BRIEF →
Exactly as they appear below, repeat the lines from the one with "def lanes (t" through the one with "current one. -/", and no others.

DATASET EXTRACT →
==============================

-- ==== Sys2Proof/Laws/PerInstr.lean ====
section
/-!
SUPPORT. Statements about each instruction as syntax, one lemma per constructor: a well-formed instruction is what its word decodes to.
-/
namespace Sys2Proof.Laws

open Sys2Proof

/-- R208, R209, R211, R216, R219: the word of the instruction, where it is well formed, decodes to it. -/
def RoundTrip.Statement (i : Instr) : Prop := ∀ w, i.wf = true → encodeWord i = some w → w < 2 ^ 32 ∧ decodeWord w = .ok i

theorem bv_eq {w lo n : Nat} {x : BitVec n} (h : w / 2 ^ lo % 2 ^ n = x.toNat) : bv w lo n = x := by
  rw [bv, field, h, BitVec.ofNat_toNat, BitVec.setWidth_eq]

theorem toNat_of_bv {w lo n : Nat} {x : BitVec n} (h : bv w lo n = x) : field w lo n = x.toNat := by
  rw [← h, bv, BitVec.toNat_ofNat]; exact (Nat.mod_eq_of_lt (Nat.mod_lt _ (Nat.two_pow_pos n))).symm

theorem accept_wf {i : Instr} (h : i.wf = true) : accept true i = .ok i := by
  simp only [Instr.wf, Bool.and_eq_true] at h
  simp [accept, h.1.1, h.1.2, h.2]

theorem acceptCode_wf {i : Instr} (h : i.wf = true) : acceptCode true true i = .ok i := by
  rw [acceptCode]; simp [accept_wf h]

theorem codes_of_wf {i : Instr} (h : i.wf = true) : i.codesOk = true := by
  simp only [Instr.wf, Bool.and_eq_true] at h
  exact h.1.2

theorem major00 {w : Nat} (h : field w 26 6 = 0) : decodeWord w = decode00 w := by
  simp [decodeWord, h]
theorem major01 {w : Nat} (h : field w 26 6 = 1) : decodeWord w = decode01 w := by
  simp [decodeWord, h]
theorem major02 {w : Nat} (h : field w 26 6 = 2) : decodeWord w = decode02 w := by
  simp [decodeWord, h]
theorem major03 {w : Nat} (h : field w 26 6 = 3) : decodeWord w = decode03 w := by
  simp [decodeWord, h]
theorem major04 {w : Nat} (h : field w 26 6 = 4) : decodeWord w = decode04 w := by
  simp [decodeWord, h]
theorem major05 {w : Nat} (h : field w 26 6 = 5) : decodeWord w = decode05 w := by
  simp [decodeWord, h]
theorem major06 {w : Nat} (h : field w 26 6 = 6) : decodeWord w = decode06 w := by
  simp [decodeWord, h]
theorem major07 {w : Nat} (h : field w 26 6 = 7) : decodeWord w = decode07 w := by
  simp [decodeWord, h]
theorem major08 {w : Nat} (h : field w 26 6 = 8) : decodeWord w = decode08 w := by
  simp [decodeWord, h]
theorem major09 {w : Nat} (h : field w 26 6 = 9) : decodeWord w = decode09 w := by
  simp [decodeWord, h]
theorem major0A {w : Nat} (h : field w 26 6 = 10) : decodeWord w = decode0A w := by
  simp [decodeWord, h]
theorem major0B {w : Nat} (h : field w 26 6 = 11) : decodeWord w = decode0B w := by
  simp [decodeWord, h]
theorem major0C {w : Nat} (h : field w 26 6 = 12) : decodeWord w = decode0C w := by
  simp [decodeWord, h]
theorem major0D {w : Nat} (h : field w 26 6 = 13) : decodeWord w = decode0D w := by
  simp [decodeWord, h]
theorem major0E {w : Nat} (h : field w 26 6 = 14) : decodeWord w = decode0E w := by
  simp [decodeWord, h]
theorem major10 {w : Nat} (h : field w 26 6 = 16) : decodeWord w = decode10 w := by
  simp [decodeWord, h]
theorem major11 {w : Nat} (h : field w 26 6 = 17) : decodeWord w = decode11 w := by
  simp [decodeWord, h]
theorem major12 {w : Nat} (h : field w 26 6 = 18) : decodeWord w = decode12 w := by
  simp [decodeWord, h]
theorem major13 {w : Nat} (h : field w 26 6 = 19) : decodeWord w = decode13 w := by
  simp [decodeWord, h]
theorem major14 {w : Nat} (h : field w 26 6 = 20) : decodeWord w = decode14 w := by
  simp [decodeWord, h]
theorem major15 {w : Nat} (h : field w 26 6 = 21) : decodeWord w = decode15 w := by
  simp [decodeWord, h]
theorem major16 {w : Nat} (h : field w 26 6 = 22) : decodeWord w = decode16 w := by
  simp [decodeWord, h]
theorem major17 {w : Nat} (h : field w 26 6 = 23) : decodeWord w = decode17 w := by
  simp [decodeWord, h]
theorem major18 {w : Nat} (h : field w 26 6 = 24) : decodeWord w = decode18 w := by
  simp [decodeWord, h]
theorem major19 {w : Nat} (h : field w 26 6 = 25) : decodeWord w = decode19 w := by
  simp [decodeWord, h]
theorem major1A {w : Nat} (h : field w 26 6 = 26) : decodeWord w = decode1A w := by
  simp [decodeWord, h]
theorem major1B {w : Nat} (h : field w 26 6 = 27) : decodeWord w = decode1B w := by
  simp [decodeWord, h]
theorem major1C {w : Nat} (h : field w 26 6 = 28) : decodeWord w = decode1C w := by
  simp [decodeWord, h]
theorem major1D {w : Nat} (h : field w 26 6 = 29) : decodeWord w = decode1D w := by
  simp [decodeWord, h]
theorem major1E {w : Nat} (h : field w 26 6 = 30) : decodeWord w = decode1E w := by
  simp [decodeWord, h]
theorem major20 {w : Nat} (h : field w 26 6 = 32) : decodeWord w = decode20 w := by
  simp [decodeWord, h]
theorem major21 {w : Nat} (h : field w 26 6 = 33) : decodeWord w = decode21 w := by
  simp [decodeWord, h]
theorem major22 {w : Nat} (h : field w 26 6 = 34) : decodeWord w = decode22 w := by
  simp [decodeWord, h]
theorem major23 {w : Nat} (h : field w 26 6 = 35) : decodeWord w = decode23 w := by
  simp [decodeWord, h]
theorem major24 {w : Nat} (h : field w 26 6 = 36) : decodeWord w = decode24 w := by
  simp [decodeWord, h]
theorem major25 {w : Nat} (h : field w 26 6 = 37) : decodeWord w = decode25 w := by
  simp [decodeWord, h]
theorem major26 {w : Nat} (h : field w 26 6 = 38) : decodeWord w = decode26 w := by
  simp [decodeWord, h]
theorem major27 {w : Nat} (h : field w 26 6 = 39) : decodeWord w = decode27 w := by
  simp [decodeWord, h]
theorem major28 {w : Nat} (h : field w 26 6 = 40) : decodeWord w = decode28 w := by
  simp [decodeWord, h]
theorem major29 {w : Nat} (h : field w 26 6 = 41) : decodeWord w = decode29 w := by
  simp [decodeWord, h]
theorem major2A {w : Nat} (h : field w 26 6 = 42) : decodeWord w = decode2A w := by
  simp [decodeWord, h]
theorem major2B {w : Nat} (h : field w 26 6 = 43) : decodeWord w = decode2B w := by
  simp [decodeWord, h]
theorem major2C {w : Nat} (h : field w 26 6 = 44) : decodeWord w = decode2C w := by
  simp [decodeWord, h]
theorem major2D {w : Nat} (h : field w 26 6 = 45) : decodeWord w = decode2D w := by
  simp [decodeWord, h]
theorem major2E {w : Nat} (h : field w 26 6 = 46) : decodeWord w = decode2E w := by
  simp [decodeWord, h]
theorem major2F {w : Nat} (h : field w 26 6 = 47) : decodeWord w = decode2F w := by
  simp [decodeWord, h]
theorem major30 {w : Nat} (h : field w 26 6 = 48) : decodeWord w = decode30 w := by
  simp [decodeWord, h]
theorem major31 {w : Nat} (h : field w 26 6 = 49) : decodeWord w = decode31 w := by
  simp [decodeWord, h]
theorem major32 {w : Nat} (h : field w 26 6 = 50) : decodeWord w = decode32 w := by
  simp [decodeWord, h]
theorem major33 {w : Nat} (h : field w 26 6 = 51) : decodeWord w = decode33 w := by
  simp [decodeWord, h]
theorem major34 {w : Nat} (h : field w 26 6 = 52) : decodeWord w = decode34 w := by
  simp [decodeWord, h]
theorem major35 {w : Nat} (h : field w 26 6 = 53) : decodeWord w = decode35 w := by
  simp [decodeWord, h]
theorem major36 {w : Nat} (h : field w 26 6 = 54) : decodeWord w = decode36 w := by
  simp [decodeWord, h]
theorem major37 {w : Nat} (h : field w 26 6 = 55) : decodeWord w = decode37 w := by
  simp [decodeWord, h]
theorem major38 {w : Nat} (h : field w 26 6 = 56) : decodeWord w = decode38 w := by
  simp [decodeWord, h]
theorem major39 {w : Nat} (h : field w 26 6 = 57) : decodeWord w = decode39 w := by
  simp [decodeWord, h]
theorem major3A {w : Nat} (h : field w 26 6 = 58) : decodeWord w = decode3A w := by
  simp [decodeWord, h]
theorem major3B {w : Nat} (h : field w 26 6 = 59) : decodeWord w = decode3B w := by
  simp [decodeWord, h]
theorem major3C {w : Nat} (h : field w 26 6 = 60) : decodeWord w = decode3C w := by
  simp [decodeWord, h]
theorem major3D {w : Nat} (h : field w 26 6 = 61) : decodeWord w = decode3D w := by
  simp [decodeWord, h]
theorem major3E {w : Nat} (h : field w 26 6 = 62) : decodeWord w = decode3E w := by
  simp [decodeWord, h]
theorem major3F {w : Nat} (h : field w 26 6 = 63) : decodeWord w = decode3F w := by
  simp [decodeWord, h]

==============================

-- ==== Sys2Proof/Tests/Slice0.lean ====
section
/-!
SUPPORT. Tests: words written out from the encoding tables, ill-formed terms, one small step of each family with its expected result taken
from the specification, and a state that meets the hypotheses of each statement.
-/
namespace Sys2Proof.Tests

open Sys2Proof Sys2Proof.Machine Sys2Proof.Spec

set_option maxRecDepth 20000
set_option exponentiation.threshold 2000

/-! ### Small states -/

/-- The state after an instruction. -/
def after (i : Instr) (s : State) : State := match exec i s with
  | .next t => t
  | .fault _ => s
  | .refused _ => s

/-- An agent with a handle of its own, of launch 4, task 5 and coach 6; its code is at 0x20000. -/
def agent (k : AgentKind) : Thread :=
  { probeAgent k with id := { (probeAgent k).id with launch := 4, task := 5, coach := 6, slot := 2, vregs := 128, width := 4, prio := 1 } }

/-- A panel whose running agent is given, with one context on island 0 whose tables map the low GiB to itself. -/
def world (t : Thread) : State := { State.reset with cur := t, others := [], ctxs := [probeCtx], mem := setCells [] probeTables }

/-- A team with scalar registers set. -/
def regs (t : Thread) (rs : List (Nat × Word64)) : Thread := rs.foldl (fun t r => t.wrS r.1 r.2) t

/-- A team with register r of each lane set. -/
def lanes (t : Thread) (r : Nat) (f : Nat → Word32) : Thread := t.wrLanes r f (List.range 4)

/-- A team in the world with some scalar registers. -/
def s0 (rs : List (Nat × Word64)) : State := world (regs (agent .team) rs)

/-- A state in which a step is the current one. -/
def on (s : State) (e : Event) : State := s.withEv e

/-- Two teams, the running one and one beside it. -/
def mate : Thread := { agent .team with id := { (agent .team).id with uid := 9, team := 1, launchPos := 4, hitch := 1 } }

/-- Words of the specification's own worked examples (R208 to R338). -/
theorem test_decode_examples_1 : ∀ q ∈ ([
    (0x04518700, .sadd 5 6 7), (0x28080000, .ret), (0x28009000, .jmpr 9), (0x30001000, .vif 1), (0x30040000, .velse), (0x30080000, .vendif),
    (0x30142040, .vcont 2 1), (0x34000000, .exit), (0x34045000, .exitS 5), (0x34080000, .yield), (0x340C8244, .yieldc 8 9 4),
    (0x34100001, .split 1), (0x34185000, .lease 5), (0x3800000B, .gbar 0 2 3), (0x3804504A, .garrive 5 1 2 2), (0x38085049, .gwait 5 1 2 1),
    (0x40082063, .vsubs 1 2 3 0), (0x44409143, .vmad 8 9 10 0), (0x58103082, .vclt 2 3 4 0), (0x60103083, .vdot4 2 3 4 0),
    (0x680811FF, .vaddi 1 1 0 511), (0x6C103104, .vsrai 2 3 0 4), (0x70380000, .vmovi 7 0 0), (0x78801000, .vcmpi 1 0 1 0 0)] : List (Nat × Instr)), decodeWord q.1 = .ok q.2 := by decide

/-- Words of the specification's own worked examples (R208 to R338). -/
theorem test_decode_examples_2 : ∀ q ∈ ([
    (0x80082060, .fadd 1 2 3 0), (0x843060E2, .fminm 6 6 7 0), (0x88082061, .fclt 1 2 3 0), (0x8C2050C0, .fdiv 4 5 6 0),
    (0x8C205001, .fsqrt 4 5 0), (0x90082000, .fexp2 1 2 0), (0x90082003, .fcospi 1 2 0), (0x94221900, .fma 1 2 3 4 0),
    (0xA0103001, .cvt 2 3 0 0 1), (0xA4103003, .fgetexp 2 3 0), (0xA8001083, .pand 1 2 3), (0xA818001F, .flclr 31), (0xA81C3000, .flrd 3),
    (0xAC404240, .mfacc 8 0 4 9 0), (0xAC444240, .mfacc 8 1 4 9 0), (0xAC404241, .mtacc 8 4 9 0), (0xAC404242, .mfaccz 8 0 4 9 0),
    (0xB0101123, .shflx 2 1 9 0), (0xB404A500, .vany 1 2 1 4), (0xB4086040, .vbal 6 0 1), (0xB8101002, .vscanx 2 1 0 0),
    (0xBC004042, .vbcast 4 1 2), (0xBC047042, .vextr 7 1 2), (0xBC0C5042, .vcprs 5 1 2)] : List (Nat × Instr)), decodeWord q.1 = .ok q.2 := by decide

==============================

RESPONSE BELOW →
def lanes (t : Thread) (r : Nat) (f : Nat → Word32) : Thread := t.wrLanes r f (List.range 4)

/-- A team in the world with some scalar registers. -/
def s0 (rs : List (Nat × Word64)) : State := world (regs (agent .team) rs)

/-- A state in which a step is the current one. -/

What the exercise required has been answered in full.